Bio: Ruzic, Ivan
Contact: Stan

----Source: Mary Urban

Surnames: Ruzic

 

Ivan Ruzic Retires

Contributed by Mary Urban

 

 

 

Ivan Ruzic is planning to start over again raising plants in Florida having since retiring after after nine years as gardener for the botany department greenhouse at the University of Wisconsin-Milwaukee.

 

Overseer of Lively Classroom UWM Greenhouse, to Retire

 

Ivan Ruzic, overseer of one of the most "alive" classrooms at the University of Wisconsin-Milwaukee, will retire Monday.

 

His classroom is the UWM Botany Department’s greenhouse. In his nine years as gardener there, he has built a collection of 1,200 varieties of plants that are studied by thousands of students from grade schoolers to full professors.

 

Children from the Campus Elementary School, for example, come with their teachers to learn about the bean and corn seedlings, the balsam, ivy, potatoes and onions that college age students use in their research. They wonder if the gardener can show them a bamboo tree, and he can.

 

He also can show them the fallen blossoms of the night blooming cereus that had its moments of beauty the night before, unseen. He can show them how he’s making two trees out of one umbrella tree by girdling part of the truck with sphagnum moss, into which roots will grow.

 

Children Discover Nature

 

After visiting the greenhouse, the children can, in turn, tell their mothers that the Kiwi fruit they bought in the markets last winter comes from a vine (Ruzic planted seeds from the strange fruit to see what would result).

 

They also can assert that geraniums in their window boxes and garden borders aren’t geraniums at all but pelargoniums, that they sniffed spicy crushed leaf of the ginger orchid, that they took some mimosa back to their school for experiments and found why it is nick-named the "sensitive plant" and that they thought that delicate cottonwood tree cuttings, to be used for research, were about the prettiest things in the greenhouse.

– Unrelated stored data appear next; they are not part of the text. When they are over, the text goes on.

-- ==== Sys2Proof/Laws/InvLink.lean ====
section
/-! SUPPORT. Every operation of Machine/Link.lean keeps the canonical form of the register space. -/

set_option Elab.async false

namespace Sys2Proof.Machine

theorem State.attachTest_inv (s : State) (p : Fin 4) (hs : s.Inv) :
    (State.attachTest s p).Inv := by
  unfold State.attachTest
  repeat' first
    | with_reducible assumption
    | intro _
    | fail_if_no_progress (with_reducible apply inv_upd)
    | with_reducible first | apply State.modTc_inv
    | split

theorem execCcRpDetect_inv (p : Fin 4) (src : Bool) (cc2 : Bool) (ra : Bool) (level : Fin 3) (s : State) (hs : s.Inv) :
    OutInv (execCcRpDetect p src cc2 ra level s) := by
  unfold execCcRpDetect
  repeat' first
    | with_reducible assumption
    | (intro t ht; have hg : State.Inv t := ht; clear hg)
    | ((try lift_lets); intro x; refine (show State.Inv x → _ from ?_) ?_; (on_goal 2 => subst x); (on_goal 1 => (intro hx; clear_value x)))
    | intro _
    | fail_if_no_progress (with_reducible apply inv_upd)
    | with_reducible first | apply State.when_inv | apply State.setb_inv | apply State.set_inv | apply State.modTc_inv
        | apply State.setTc_inv | apply State.attachTest_inv | apply outInv_next

theorem execAttachWaitCcOpen_inv (p : Fin 4) (s : State) (hs : s.Inv) :
    OutInv (execAttachWaitCcOpen p s) := by
  unfold execAttachWaitCcOpen
  repeat' first
    | with_reducible assumption
    | (intro t ht; have hg : State.Inv t := ht; clear hg)
    | ((try lift_lets); intro x; refine (show State.Inv x → _ from ?_) ?_; (on_goal 2 => subst x); (on_goal 1 => (intro hx; clear_value x)))
    | intro _
    | fail_if_no_progress (with_reducible apply inv_upd)
    | with_reducible first | apply State.when_inv | apply State.set_inv | apply State.modTc_inv
        | apply State.setTc_inv | apply outInv_next

theorem State.attachSink_inv (s : State) (p : Fin 4) (hs : s.Inv) :
    (State.attachSink s p).Inv := by
  unfold State.attachSink
  repeat' first
    | with_reducible assumption
    | ((try lift_lets); intro x; refine (show State.Inv x → _ from ?_) ?_; (on_goal 2 => subst x); (on_goal 1 => (intro hx; clear_value x)))
    | intro _
    | fail_if_no_progress (with_reducible apply inv_upd)
    | with_reducible exact inv_regReset _ _
    | with_reducible apply hfn
    | with_reducible apply State.setTerm_inv
    | with_reducible apply State.modTc_inv
    | with_reducible apply State.modPe_inv
    | with_reducible apply State.set_inv
    | with_reducible apply State.setTc_inv
    | with_reducible apply State.abandonKa_inv
    | with_reducible apply State.attachRestart_inv
    | with_reducible apply State.setContract_inv
    | with_reducible apply State.setPe_inv
    | with_reducible apply State.autoSelect_inv
    | with_reducible apply outInv_next
    | with_reducible apply inv_foldl
    | with_reducible apply inv_foldlFst
    | with_reducible apply inv_foldlSnd
    | split

theorem execSinkAttach_inv (p : Fin 4) (vbus : Nat) (s : State) (hs : s.Inv) :
    OutInv (execSinkAttach p vbus s) := by
  unfold execSinkAttach
  repeat' first
    | with_reducible assumption
    | (intro t ht; have hg : State.Inv t := ht; clear hg)
    | ((try lift_lets); intro x; refine (show State.Inv x → _ from ?_) ?_; (on_goal 2 => subst x); (on_goal 1 => (intro hx; clear_value x)))
    | intro _
    | fail_if_no_progress (with_reducible apply inv_upd)
    | with_reducible exact inv_regReset _ _
    | with_reducible apply hfn
    | with_reducible apply State.when_inv
    | with_reducible apply State.setSat_inv
    | with_reducible apply State.setTerm_inv
    | with_reducible apply State.setTc_inv
    | with_reducible apply State.attachSink_inv
    | with_reducible apply State.set_inv
    | with_reducible apply outInv_next
    | with_reducible apply inv_foldl
    | with_reducible apply inv_foldlFst
    | with_reducible apply inv_foldlSnd
    | split

theorem State.attachSource_inv (s : State) (p : Fin 4) (hs : s.Inv) :
    (State.attachSource s p).Inv := by
  unfold State.attachSource
  repeat' first
    | with_reducible assumption
    | ((try lift_lets); intro x; refine (show State.Inv x → _ from ?_) ?_; (on_goal 2 => subst x); (on_goal 1 => (intro hx; clear_value x)))
    | intro _
    | fail_if_no_progress (with_reducible apply inv_upd)
    | with_reducible first | apply State.setTerm_inv | apply State.modTc_inv | apply State.modPe_inv
        | apply State.set_inv | apply State.setTc_inv | apply State.abandonKa_inv | apply State.startSource_inv

theorem execSourceAttach_inv (p : Fin 4) (vbus : Nat) (s : State) (hs : s.Inv) :
    OutInv (execSourceAttach p vbus s) := by
  unfold execSourceAttach
  repeat' first
    | with_reducible assumption
    | (intro t ht; have hg : State.Inv t := ht; clear hg)
    | ((try lift_lets); intro x; refine (show State.Inv x → _ from ?_) ?_; (on_goal 2 => subst x); (on_goal 1 => (intro hx; clear_value x)))
    | intro _
    | with_reducible first | apply State.when_inv | apply State.setSat_inv | apply State.setTerm_inv
        | apply State.setTc_inv | apply State.attachSource_inv | apply State.set_inv | apply outInv_next
    | split

theorem execRpChange_inv (p : Fin 4) (level : Fin 3) (s : State) (hs : s.Inv) :
    OutInv (execRpChange p level s) := by
  unfold execRpChange
  repeat' first
    | with_reducible assumption
    | (intro t ht; have hg : State.Inv t := ht; clear hg)
    | intro _
    | with_reducible first | apply State.when_inv | apply State.set_inv | apply outInv_next
    | split

theorem State.unattach_inv (s : State) (p : Fin 4) (hs : s.Inv) :
    (State.unattach s p).Inv := by
  unfold State.unattach
  repeat' first
    | with_reducible assumption
    | ((try lift_lets); intro x; refine (show State.Inv x → _ from ?_) ?_; (on_goal 2 => subst x); (on_goal 1 => (intro hx; clear_value x)))
    | intro _
    | fail_if_no_progress (with_reducible apply inv_upd)
    | with_reducible exact inv_regReset _ _
    | with_reducible apply hfn
    | with_reducible apply State.detachPort_inv
    | with_reducible apply State.modTc_inv
    | with_reducible apply State.setPe_inv
    | with_reducible apply State.set_inv
    | with_reducible apply State.setTerm_inv
    | with_reducible apply State.setTc_inv
    | with_reducible apply State.autoSelect_inv

theorem execSinkDetach_inv (p : Fin 4) (vbus : Nat) (s : State) (hs : s.Inv) :
    OutInv (execSinkDetach p vbus s) := by
  unfold execSinkDetach
  repeat' first
    | with_reducible assumption
    | (intro t ht; have hg : State.Inv t := ht; clear hg)
    | intro _
    | fail_if_no_progress (with_reducible apply inv_upd)
    | with_reducible exact inv_regReset _ _
    | with_reducible apply hfn
    | with_reducible apply State.when_inv
    | with_reducible apply State.setSat_inv
    | with_reducible apply State.unattach_inv
    | with_reducible apply State.set_inv
    | with_reducible apply outInv_next

theorem execSourceDetach_inv (p : Fin 4) (s : State) (hs : s.Inv) :
    OutInv (execSourceDetach p s) := by
  unfold execSourceDetach
  repeat' first
    | with_reducible assumption
    | (intro t ht; have hg : State.Inv t := ht; clear hg)
    | intro _
    | fail_if_no_progress (with_reducible apply inv_upd)
    | with_reducible exact inv_regReset _ _
    | with_reducible apply hfn
    | with_reducible apply State.when_inv
    | with_reducible apply State.unattach_inv
    | with_reducible apply outInv_next

theorem State.accEvent_inv (s : State) (p : Fin 4) (hs : s.Inv) :
    (State.accEvent s p).Inv := by
  unfold State.accEvent
  repeat' first
    | with_reducible assumption
    | with_reducible first | apply State.set_inv | apply State.raisePd_inv

theorem execAccessoryAttach_inv (p : Fin 4) (kind : Fin 3) (l1 : Fin 3) (l2 : Fin 3) (s : State) (hs : s.Inv) :
    OutInv (execAccessoryAttach p kind l1 l2 s) := by
  unfold execAccessoryAttach
  repeat' first
    | with_reducible assumption
    | (intro t ht; have hg : State.Inv t := ht; clear hg)
    | ((try lift_lets); intro x; refine (show State.Inv x → _ from ?_) ?_; (on_goal 2 => subst x); (on_goal 1 => (intro hx; clear_value x)))
    | intro _
    | fail_if_no_progress (with_reducible apply inv_upd)
    | with_reducible exact inv_regReset _ _
    | with_reducible apply hfn
    | with_reducible apply State.when_inv
    | with_reducible apply State.set_inv
    | with_reducible apply State.modTc_inv
    | with_reducible apply State.abandonKa_inv
    | with_reducible apply State.setTc_inv
    | with_reducible apply State.accEvent_inv
    | with_reducible apply State.startSource_inv
    | with_reducible apply State.setb_inv
    | with_reducible apply State.setContract_inv
    | with_reducible apply State.autoSelect_inv
    | with_reducible apply outInv_next
    | with_reducible apply inv_foldl
    | with_reducible apply inv_foldlFst
    | with_reducible apply inv_foldlSnd
    | split

theorem execAccessoryDetach_inv (p : Fin 4) (s : State) (hs : s.Inv) :
    OutInv (execAccessoryDetach p s) := by
  unfold execAccessoryDetach
  repeat' first
    | with_reducible assumption
    | (intro t ht; have hg : State.Inv t := ht; clear hg)
    | intro _
    | fail_if_no_progress (with_reducible apply inv_upd)
    | with_reducible exact inv_regReset _ _
    | with_reducible apply hfn
    | with_reducible apply State.when_inv
    | with_reducible apply State.unattach_inv
    | with_reducible apply State.accEvent_inv
    | with_reducible apply outInv_next

theorem execDrpToggle_inv (p : Fin 4) (s : State) (hs : s.Inv) :
    OutInv (execDrpToggle p s) := by
  unfold execDrpToggle
  repeat' first
    | with_reducible assumption
    | (intro t ht; have hg : State.Inv t := ht; clear hg)
    | intro _
    | with_reducible first | apply State.when_inv | apply State.setTerm_inv | apply State.setTc_inv
        | apply State.set_inv | apply outInv_next
    | split

theorem execTryTimeout_inv (p : Fin 4) (s : State) (hs : s.Inv) :
    OutInv (execTryTimeout p s) := by
  unfold execTryTimeout
  repeat' first
    | with_reducible assumption
    | (intro t ht; have hg : State.Inv t := ht; clear hg)
    | intro _
    | with_reducible first | apply State.when_inv | apply State.setTerm_inv | apply State.setTc_inv
        | apply State.set_inv | apply outInv_next
    | split

theorem execErrorRecoveryEnd_inv (p : Fin 4) (s : State) (hs : s.Inv) :
    OutInv (execErrorRecoveryEnd p s) := by
  unfold execErrorRecoveryEnd
  repeat' first
    | with_reducible assumption
    | (intro t ht; have hg : State.Inv t := ht; clear hg)
    | ((try lift_lets); intro x; refine (show State.Inv x → _ from ?_) ?_; (on_goal 2 => subst x); (on_goal 1 => (intro hx; clear_value x)))
    | intro _
    | with_reducible first | apply State.when_inv | apply State.set_inv | apply State.setTerm_inv
        | apply State.setPe_inv | apply State.setTc_inv | apply outInv_next

theorem execRpLevelRaise_inv (p : Fin 4) (s : State) (hs : s.Inv) :
    OutInv (execRpLevelRaise p s) := by
  unfold execRpLevelRaise
  repeat' first
    | with_reducible assumption
    | (intro t ht; have hg : State.Inv t := ht; clear hg)
    | intro _
    | fail_if_no_progress (with_reducible apply inv_upd)
    | with_reducible first | apply State.when_inv | apply State.setTerm_inv | apply State.set_inv | apply outInv_next
    | split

None of these discoveries may be called trivia. Ruzic’s seemingly casual comments on the plantings are preliminary to laboratory research projects on seeds, root systems, stems, foliage, flowers, nutrients, temperature variations, geotropism and photoperidodism-to name a few subjects-essential to serious botanical studies.

 

Started as Farmer

 

Where commercial greenhouse gardeners schedule their plantings to meet holiday floral needs, Ruzic calibrates his plant propagation to meet the classroom calendars of botany instructors.

 

Taking on the university work came naturally.

 

"As long as you know the fundamentals of agriculture, the rest comes easy, he said. "I’ve always been interested in growing two plants where one grew before."

 

That feeling toward plant propagation has prevailed since his dairy farming days, Ruzic came to UWM in 1961 from Greenwood (Clark County) after turning his 280 acre dairy farm over to his son.

 

When farming he served local dairy co-operatives as officer and board member. Before farming in Wisconsin he had worked on a wheat ranch in South Dakota, and as a boy had worked on his family’s Illinois truck farm.

 

Plants Beautify Offices

 

At UWM Ruzic not only works with the botany department, which grows decorative plants for landscaping and its visiting pupils but also co-operates with the UWM physical plant department, which grows decorative plants for landscaping the university grounds.

 

His talented green thumb is known over the campus-especially to the secretaries seeking appropriate greenery for departmental offices.

 

Ruzic, 64, lived at 1620 W. Good Hope Rod., Glendale, but will move to St. Petersburg Beach, Fla., where he intends to test his green thumb with the tropical plants native to the area.